Compugen LTD, Tel Aviv 69512, Israel.
Bioinformatics. 2011 Jul 15;27(14):1941-7. doi: 10.1093/bioinformatics/btr292. Epub 2011 May 17.
Prediction of interactions between protein residues (contact map prediction) can facilitate various aspects of 3D structure modeling. However, the accuracy of ab initio contact prediction is still limited. As structural genomics initiatives move ahead, solved structures of homologous proteins can be used as multiple templates to improve contact prediction of the major conformation of an unsolved target protein. Furthermore, multiple templates may provide a wider view of the protein's conformational space. However, successful usage of multiple structural templates is not straightforward, due to their variable relevance to the target protein, and because of data redundancy issues.

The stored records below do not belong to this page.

-- ==== Sys2Proof/Laws/State.lean ====
section
/-! SUPPORT. What each named update of the state leaves in each of its fields: one lemma per field and update, all true
by unfolding. -/

namespace Sys2Proof.Machine

open Sys2Proof

variable (s : State)

/-! ### Equality -/

/-- Two states are the same when each of their fields is. -/
theorem State.same {a b : State}
    (h_variant : a.variant = b.variant)
    (h_power : a.power = b.power)
    (h_clock : a.clock = b.clock)
    (h_tsBase : a.tsBase = b.tsBase)
    (h_frame : a.frame = b.frame)
    (h_lastEngine : a.lastEngine = b.lastEngine)
    (h_lastMotion : a.lastMotion = b.lastMotion)
    (h_free : a.free = b.free)
    (h_regs : a.regs = b.regs)
    (h_fm : a.fm = b.fm)
    (h_box : a.box = b.box)
    (h_dies : a.dies = b.dies)
    (h_legs : a.legs = b.legs)
    (h_regions : a.regions = b.regions)
    (h_carriers : a.carriers = b.carriers)
    (h_wireTests : a.wireTests = b.wireTests)
    (h_leakTests : a.leakTests = b.leakTests)
    (h_seqs : a.seqs = b.seqs)
    (h_cores : a.cores = b.cores)
    (h_meas : a.meas = b.meas)
    (h_calRuns : a.calRuns = b.calRuns)
    (h_cmps : a.cmps = b.cmps)
    (h_audit : a.audit = b.audit)
    (h_inv : a.inv = b.inv)
    (h_invOp : a.invOp = b.invOp)
    (h_pins : a.pins = b.pins)
    (h_jtag : a.jtag = b.jtag)
    (h_engs : a.engs = b.engs)
    (h_engine : a.engine = b.engine)
    (h_axes : a.axes = b.axes)
    (h_chans : a.chans = b.chans)
    (h_compares : a.compares = b.compares)
    (h_larder : a.larder = b.larder)
    (h_ladder : a.ladder = b.ladder)
    (h_planner : a.planner = b.planner)
    (h_comps : a.comps = b.comps)
    (h_guard : a.guard = b.guard)
    (h_seq : a.seq = b.seq)
    (h_flash : a.flash = b.flash)
    (h_hp : a.hp = b.hp)
    (h_prt : a.prt = b.prt)
    (h_hatch : a.hatch = b.hatch)
    (h_stock : a.stock = b.stock)
    (h_access : a.access = b.access)
    (h_pending : a.pending = b.pending) : a = b := by
  cases a; cases b
  congr

/-! ### modDie -/

@[simp] theorem modDie_variant (i : Fin 2) (f : Die → Die) : (s.modDie i f).variant = s.variant := (rfl)
@[simp] theorem modDie_power (i : Fin 2) (f : Die → Die) : (s.modDie i f).power = s.power := (rfl)
@[simp] theorem modDie_clock (i : Fin 2) (f : Die → Die) : (s.modDie i f).clock = s.clock := (rfl)
@[simp] theorem modDie_tsBase (i : Fin 2) (f : Die → Die) : (s.modDie i f).tsBase = s.tsBase := (rfl)
@[simp] theorem modDie_frame (i : Fin 2) (f : Die → Die) : (s.modDie i f).frame = s.frame := (rfl)
@[simp] theorem modDie_lastEngine (i : Fin 2) (f : Die → Die) : (s.modDie i f).lastEngine = s.lastEngine := (rfl)
@[simp] theorem modDie_lastMotion (i : Fin 2) (f : Die → Die) : (s.modDie i f).lastMotion = s.lastMotion := (rfl)
@[simp] theorem modDie_free (i : Fin 2) (f : Die → Die) : (s.modDie i f).free = s.free := (rfl)
@[simp] theorem modDie_regs (i : Fin 2) (f : Die → Die) : (s.modDie i f).regs = s.regs := (rfl)
@[simp] theorem modDie_fm (i : Fin 2) (f : Die → Die) : (s.modDie i f).fm = s.fm := (rfl)
@[simp] theorem modDie_box (i : Fin 2) (f : Die → Die) : (s.modDie i f).box = s.box := (rfl)
@[simp] theorem modDie_dies (i : Fin 2) (f : Die → Die) : (s.modDie i f).dies = s.dies.set i.val (f s.dies[i.val]) i.isLt := (rfl)
@[simp] theorem modDie_legs (i : Fin 2) (f : Die → Die) : (s.modDie i f).legs = s.legs := (rfl)
@[simp] theorem modDie_regions (i : Fin 2) (f : Die → Die) : (s.modDie i f).regions = s.regions := (rfl)
@[simp] theorem modDie_carriers (i : Fin 2) (f : Die → Die) : (s.modDie i f).carriers = s.carriers := (rfl)
@[simp] theorem modDie_wireTests (i : Fin 2) (f : Die → Die) : (s.modDie i f).wireTests = s.wireTests := (rfl)
@[simp] theorem modDie_leakTests (i : Fin 2) (f : Die → Die) : (s.modDie i f).leakTests = s.leakTests := (rfl)
@[simp] theorem modDie_seqs (i : Fin 2) (f : Die → Die) : (s.modDie i f).seqs = s.seqs := (rfl)
@[simp] theorem modDie_cores (i : Fin 2) (f : Die → Die) : (s.modDie i f).cores = s.cores := (rfl)
@[simp] theorem modDie_meas (i : Fin 2) (f : Die → Die) : (s.modDie i f).meas = s.meas := (rfl)
@[simp] theorem modDie_calRuns (i : Fin 2) (f : Die → Die) : (s.modDie i f).calRuns = s.calRuns := (rfl)
@[simp] theorem modDie_cmps (i : Fin 2) (f : Die → Die) : (s.modDie i f).cmps = s.cmps := (rfl)
@[simp] theorem modDie_audit (i : Fin 2) (f : Die → Die) : (s.modDie i f).audit = s.audit := (rfl)
@[simp] theorem modDie_inv (i : Fin 2) (f : Die → Die) : (s.modDie i f).inv = s.inv := (rfl)
@[simp] theorem modDie_invOp (i : Fin 2) (f : Die → Die) : (s.modDie i f).invOp = s.invOp := (rfl)
@[simp] theorem modDie_pins (i : Fin 2) (f : Die → Die) : (s.modDie i f).pins = s.pins := (rfl)
@[simp] theorem modDie_jtag (i : Fin 2) (f : Die → Die) : (s.modDie i f).jtag = s.jtag := (rfl)
@[simp] theorem modDie_engs (i : Fin 2) (f : Die → Die) : (s.modDie i f).engs = s.engs := (rfl)
@[simp] theorem modDie_engine (i : Fin 2) (f : Die → Die) : (s.modDie i f).engine = s.engine := (rfl)
@[simp] theorem modDie_axes (i : Fin 2) (f : Die → Die) : (s.modDie i f).axes = s.axes := (rfl)
@[simp] theorem modDie_chans (i : Fin 2) (f : Die → Die) : (s.modDie i f).chans = s.chans := (rfl)
@[simp] theorem modDie_compares (i : Fin 2) (f : Die → Die) : (s.modDie i f).compares = s.compares := (rfl)
@[simp] theorem modDie_larder (i : Fin 2) (f : Die → Die) : (s.modDie i f).larder = s.larder := (rfl)
@[simp] theorem modDie_ladder (i : Fin 2) (f : Die → Die) : (s.modDie i f).ladder = s.ladder := (rfl)
@[simp] theorem modDie_planner (i : Fin 2) (f : Die → Die) : (s.modDie i f).planner = s.planner := (rfl)
@[simp] theorem modDie_comps (i : Fin 2) (f : Die → Die) : (s.modDie i f).comps = s.comps := (rfl)
@[simp] theorem modDie_guard (i : Fin 2) (f : Die → Die) : (s.modDie i f).guard = s.guard := (rfl)
@[simp] theorem modDie_seq (i : Fin 2) (f : Die → Die) : (s.modDie i f).seq = s.seq := (rfl)
@[simp] theorem modDie_flash (i : Fin 2) (f : Die → Die) : (s.modDie i f).flash = s.flash := (rfl)
@[simp] theorem modDie_hp (i : Fin 2) (f : Die → Die) : (s.modDie i f).hp = s.hp := (rfl)
@[simp] theorem modDie_prt (i : Fin 2) (f : Die → Die) : (s.modDie i f).prt = s.prt := (rfl)
@[simp] theorem modDie_hatch (i : Fin 2) (f : Die → Die) : (s.modDie i f).hatch = s.hatch := (rfl)
@[simp] theorem modDie_stock (i : Fin 2) (f : Die → Die) : (s.modDie i f).stock = s.stock := (rfl)
@[simp] theorem modDie_access (i : Fin 2) (f : Die → Die) : (s.modDie i f).access = s.access := (rfl)
@[simp] theorem modDie_pending (i : Fin 2) (f : Die → Die) : (s.modDie i f).pending = s.pending := (rfl)
@[simp] theorem modDie_reg (i : Fin 2) (f : Die → Die) (r : Nat) : (s.modDie i f).reg r = s.reg r := (rfl)
@[simp] theorem modDie_fld (i : Fin 2) (f : Die → Die) (r : Fld) : (s.modDie i f).fld r = s.fld r := (rfl)
@[simp] theorem modDie_sfld (i : Fin 2) (f : Die → Die) (r : Fld) : (s.modDie i f).sfld r = s.sfld r := (rfl)
@[simp] theorem modDie_flag (i : Fin 2) (f : Die → Die) (r : Fld) : (s.modDie i f).flag r = s.flag r := (rfl)
@[simp] theorem modDie_live (i : Fin 2) (f : Die → Die) : (s.modDie i f).live = s.live := (rfl)
@[simp] theorem modDie_implemented (i : Fin 2) (f : Die → Die) (r_ : Nat) : (s.modDie i f).implemented r_ = s.implemented r_ := (rfl)
@[simp] theorem modDie_hasDie (i : Fin 2) (f : Die → Die) (r_ : Nat) : (s.modDie i f).hasDie r_ = s.hasDie r_ := (rfl)
@[simp] theorem modDie_hasAxis (i : Fin 2) (f : Die → Die) (r_ : Nat) : (s.modDie i f).hasAxis r_ = s.hasAxis r_ := (rfl)
@[simp] theorem modDie_planned (i : Fin 2) (f : Die → Die) (r_ : Nat) : (s.modDie i f).planned r_ = s.planned r_ := (rfl)
@[simp] theorem modDie_stamp (i : Fin 2) (f : Die → Die) (r_ : Nat) : (s.modDie i f).stamp r_ = s.stamp r_ := (rfl)
@[simp] theorem modDie_fmRuns (i : Fin 2) (f : Die → Die) : (s.modDie i f).fmRuns = s.fmRuns := (rfl)
@[simp] theorem modDie_axisRec (i : Fin 2) (f : Die → Die) (r_ : Nat) : (s.modDie i f).axisRec r_ = s.axisRec r_ := (rfl)
@[simp] theorem modDie_schedRec (i : Fin 2) (f : Die → Die) (r_ : Nat) : (s.modDie i f).schedRec r_ = s.schedRec r_ := (rfl)
@[simp] theorem modDie_feedOf (i : Fin 2) (f : Die → Die) (r_ : Nat) : (s.modDie i f).feedOf r_ = s.feedOf r_ := (rfl)
@[simp] theorem modDie_feedOfChan (i : Fin 2) (f : Die → Die) (r_ : Nat) : (s.modDie i f).feedOfChan r_ = s.feedOfChan r_ := (rfl)
@[simp] theorem modDie_loopOf (i : Fin 2) (f : Die → Die) (r_ : Nat) : (s.modDie i f).loopOf r_ = s.loopOf r_ := (rfl)
@[simp] theorem modDie_protRec (i : Fin 2) (f : Die → Die) (r_ : Nat) : (s.modDie i f).protRec r_ = s.protRec r_ := (rfl)
@[simp] theorem modDie_axisSt (i : Fin 2) (f : Die → Die) (r_ : AxisId) : (s.modDie i f).axisSt r_ = s.axisSt r_ := (rfl)
@[simp] theorem modDie_axisOn (i : Fin 2) (f : Die → Die) (r_ : AxisId) : (s.modDie i f).axisOn r_ = s.axisOn r_ := (rfl)
@[simp] theorem modDie_opStat (i : Fin 2) (f : Die → Die) (r_ : Nat) : (s.modDie i f).opStat r_ = s.opStat r_ := (rfl)
@[simp] theorem modDie_opBusy (i : Fin 2) (f : Die → Die) (r_ : Nat) : (s.modDie i f).opBusy r_ = s.opBusy r_ := (rfl)
@[simp] theorem modDie_lastOp (i : Fin 2) (f : Die → Die) (r_ : Nat) : (s.modDie i f).lastOp r_ = s.lastOp r_ := (rfl)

We present here an algorithm that addresses these two limitations in the use of multiple structure templates. First, the algorithm unites contact maps extracted from templates sharing high sequence similarity with each other in a fashion that acknowledges the possibility of multiple conformations. Next, it weights the resulting united maps in inverse proportion to their evolutionary distance from the target protein. Testing this algorithm against CASP8 targets resulted in high precision contact maps. Remarkably, based solely on structural data of remote homologues, our algorithm identified residue-residue interactions that account for all the known conformations of calmodulin, a multifaceted protein. Therefore, employing multiple templates, which improves prediction of contact maps, can also be used to reveal novel conformations. As multiple templates will soon be available for most proteins, our scheme suggests an effective procedure for their optimal consideration.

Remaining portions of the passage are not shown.